## What is expected
Your task is to transcribe the entries below exactly, from their first line down to the line containing "failed := [], redo := []", and to stop there.

- - - - -

-- ==== Sys2Proof/Machine/Load.lean ====
section
/-! DEFINITION. A program placed from outside the machine: a resident strand whose next instruction is a given word. It stands for the load
of a field's code and the launch of its first gang (R153–R163, R504–R506). -/

namespace Sys2Proof.Machine

/-- A field of one strand of a role, class 2, with buffers of 64 KiB. -/
def loadedField (role : BitVec 2) : Field :=
  { block := 0, asid := 0, cls := 2, cosched := false, lane0 := false, prio := 0, entry := 0, lcb := 0, args := 0, fx := 1, fy := 1
    lw := 0, lh := 0, nstr := 0, roles := role.setWidth 32, aff := 0, g := 64, w := 64, a := 64, c := 64, tvec := 0x10000
    window := false, claimed := true, known := List.finRange 8, go := true, ended := none, saved := [] }

/-- The role that may execute a scalar instruction (R152). -/
def roleFor (i : Option Instr) : BitVec 2 :=
  match i with
  | some (.cpy _ _ _ _) | some (.cpyg _ _ _) => 1
  | some (.mlds _ _) | some .mswap | some (.mloop _ _) | some (.cstore _ _ _) | some (.cclr _ _) | some (.xprog _ _) | some (.xmvm _ _)
  | some (.xtrim _) | some (.xcal _ _ _) => 2
  | _ => 3

/-- The one strand of a field placed on core (0, 0) of die 0, in slot 0 of its port, has the turn. -/
def State.loadStrand (s : State) (role : BitVec 2) : State :=
  let f := loadedField role
  let t := s.placeGang f 0 0 (0, 0)
  let s : State := { t with fields := s.fields ++ [f] }
  match s.rest.getLast? with
  | some x => { s with me := x.withSched (fun k => { k with slot := some 0 }), rest := s.rest.dropLast }
  | none => s

/-- The strand with the turn, made ready to execute its next instruction at once. -/
def Strand.cleared (x : Strand) : Strand :=
  { x with lq := { x.lq with ops := [], chain := none, draining := false }, faults := [], replay := [], behind := [], failed := [], redo := []
           sch := { x.sch with halted := false, retired := false, hold := false, starving := false, wait := .none } }

/-- The scalar word at the pc, in the core's fetch copy of its granule (R20). -/
def State.placeScalar (s : State) (w : Word32) : State :=
  let x := s.me
  let g := x.pc.toNat / 256
  let c := s.core x.who.id.core
  let old := match c.fetch.find? (fun l => l.granule == g && l.asid == x.sy.asid) with | some l => l.data | none => zeroGranule
  let line : FetchLine := ⟨g, x.sy.asid, patch old (x.pc.toNat % 256) (leBytes 4 w.toNat), true, false⟩
  { s.setCore x.who.id.core { c with fetch := line :: c.fetch } with agenda := [.scalar x.who.id] }

/-- The lane word as a run of one instruction at the head of the lane queue (R22–R24), with every lane of em active. -/
def State.placeLane (s : State) (w : BitVec 96) : State :=
  let x := s.me
  let run : Run :=
    { id := s.nextId, start := x.sy.lcb, words := [w], next := 0, k := [0, 0, 0, 0], em := x.em, pol := (lanePolicy w).toList.map (fun r => (r, 0))
      done := [], marks := (laneScalar w).toList.map (fun r => (0, r)), after := 0 }
  { s with me := { x with lq := { x.lq with runs := [run] }, pend := x.pend ++ (laneScalar w).toList.map (fun r => (r, Source.run s.nextId)) }
           nextId := s.nextId + 1, agenda := [.lane x.who.id] }

/-- One bank ALU at the first piece of page 0. -/
def loadedBank : Bank := Bank.fresh { chip := 0, page := 0, frame := 0, index := 0 }

/-- The instruction of a candle program, as the next of a wave of one bank (R411, R412). -/
def State.placeCandle (s : State) (i : Instr) : State :=
  { s with wave := some { chip := 0, channel := 0, asid := s.me.sy.asid, k := List.replicate 64 0, pass := 0, banks := [loadedBank], flags := 0 }
           agenda := [.event i] }

/-- A strand is there to execute the word. -/
def State.loaded (s : State) (role : BitVec 2) : State :=
  let s := if s.me.live then s else s.loadStrand role
  { s with me := s.me.cleared }

/-- The instruction of a word, placed where the next step finds it. -/
def State.place (s : State) (nbits w : Nat) : State :=
  if nbits ≤ 32 then (s.loaded (roleFor (decodeTableWord 32 w))).placeScalar (BitVec.ofNat 32 w)
  else
    let s := s.loaded 3
    match decodeLane (BitVec.ofNat 96 w), decodeCandleOnly (BitVec.ofNat 96 w) with
    | .error _, .ok i => s.placeCandle i
    | _, _ => s.placeLane (BitVec.ofNat 96 w)

end Sys2Proof.Machine
end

- - - - -

## Result of the exercise
-- ==== Sys2Proof/Machine/Load.lean ====
section
/-! DEFINITION. A program placed from outside the machine: a resident strand whose next instruction is a given word. It stands for the load
of a field's code and the launch of its first gang (R153–R163, R504–R506). -/

namespace Sys2Proof.Machine

/-- A field of one strand of a role, class 2, with buffers of 64 KiB. -/
def loadedField (role : BitVec 2) : Field :=
  { block := 0, asid := 0, cls := 2, cosched := false, lane0 := false, prio := 0, entry := 0, lcb := 0, args := 0, fx := 1, fy := 1
    lw := 0, lh := 0, nstr := 0, roles := role.setWidth 32, aff := 0, g := 64, w := 64, a := 64, c := 64, tvec := 0x10000
    window := false, claimed := true, known := List.finRange 8, go := true, ended := none, saved := [] }

/-- The role that may execute a scalar instruction (R152). -/
def roleFor (i : Option Instr) : BitVec 2 :=
  match i with
  | some (.cpy _ _ _ _) | some (.cpyg _ _ _) => 1
  | some (.mlds _ _) | some .mswap | some (.mloop _ _) | some (.cstore _ _ _) | some (.cclr _ _) | some (.xprog _ _) | some (.xmvm _ _)
  | some (.xtrim _) | some (.xcal _ _ _) => 2
  | _ => 3

/-- The one strand of a field placed on core (0, 0) of die 0, in slot 0 of its port, has the turn. -/
def State.loadStrand (s : State) (role : BitVec 2) : State :=
  let f := loadedField role
  let t := s.placeGang f 0 0 (0, 0)
  let s : State := { t with fields := s.fields ++ [f] }
  match s.rest.getLast? with
  | some x => { s with me := x.withSched (fun k => { k with slot := some 0 }), rest := s.rest.dropLast }
  | none => s

/-- The strand with the turn, made ready to execute its next instruction at once. -/
def Strand.cleared (x : Strand) : Strand :=
  { x with lq := { x.lq with ops := [], chain := none, draining := false }, faults := [], replay := [], behind := [], failed := [], redo := []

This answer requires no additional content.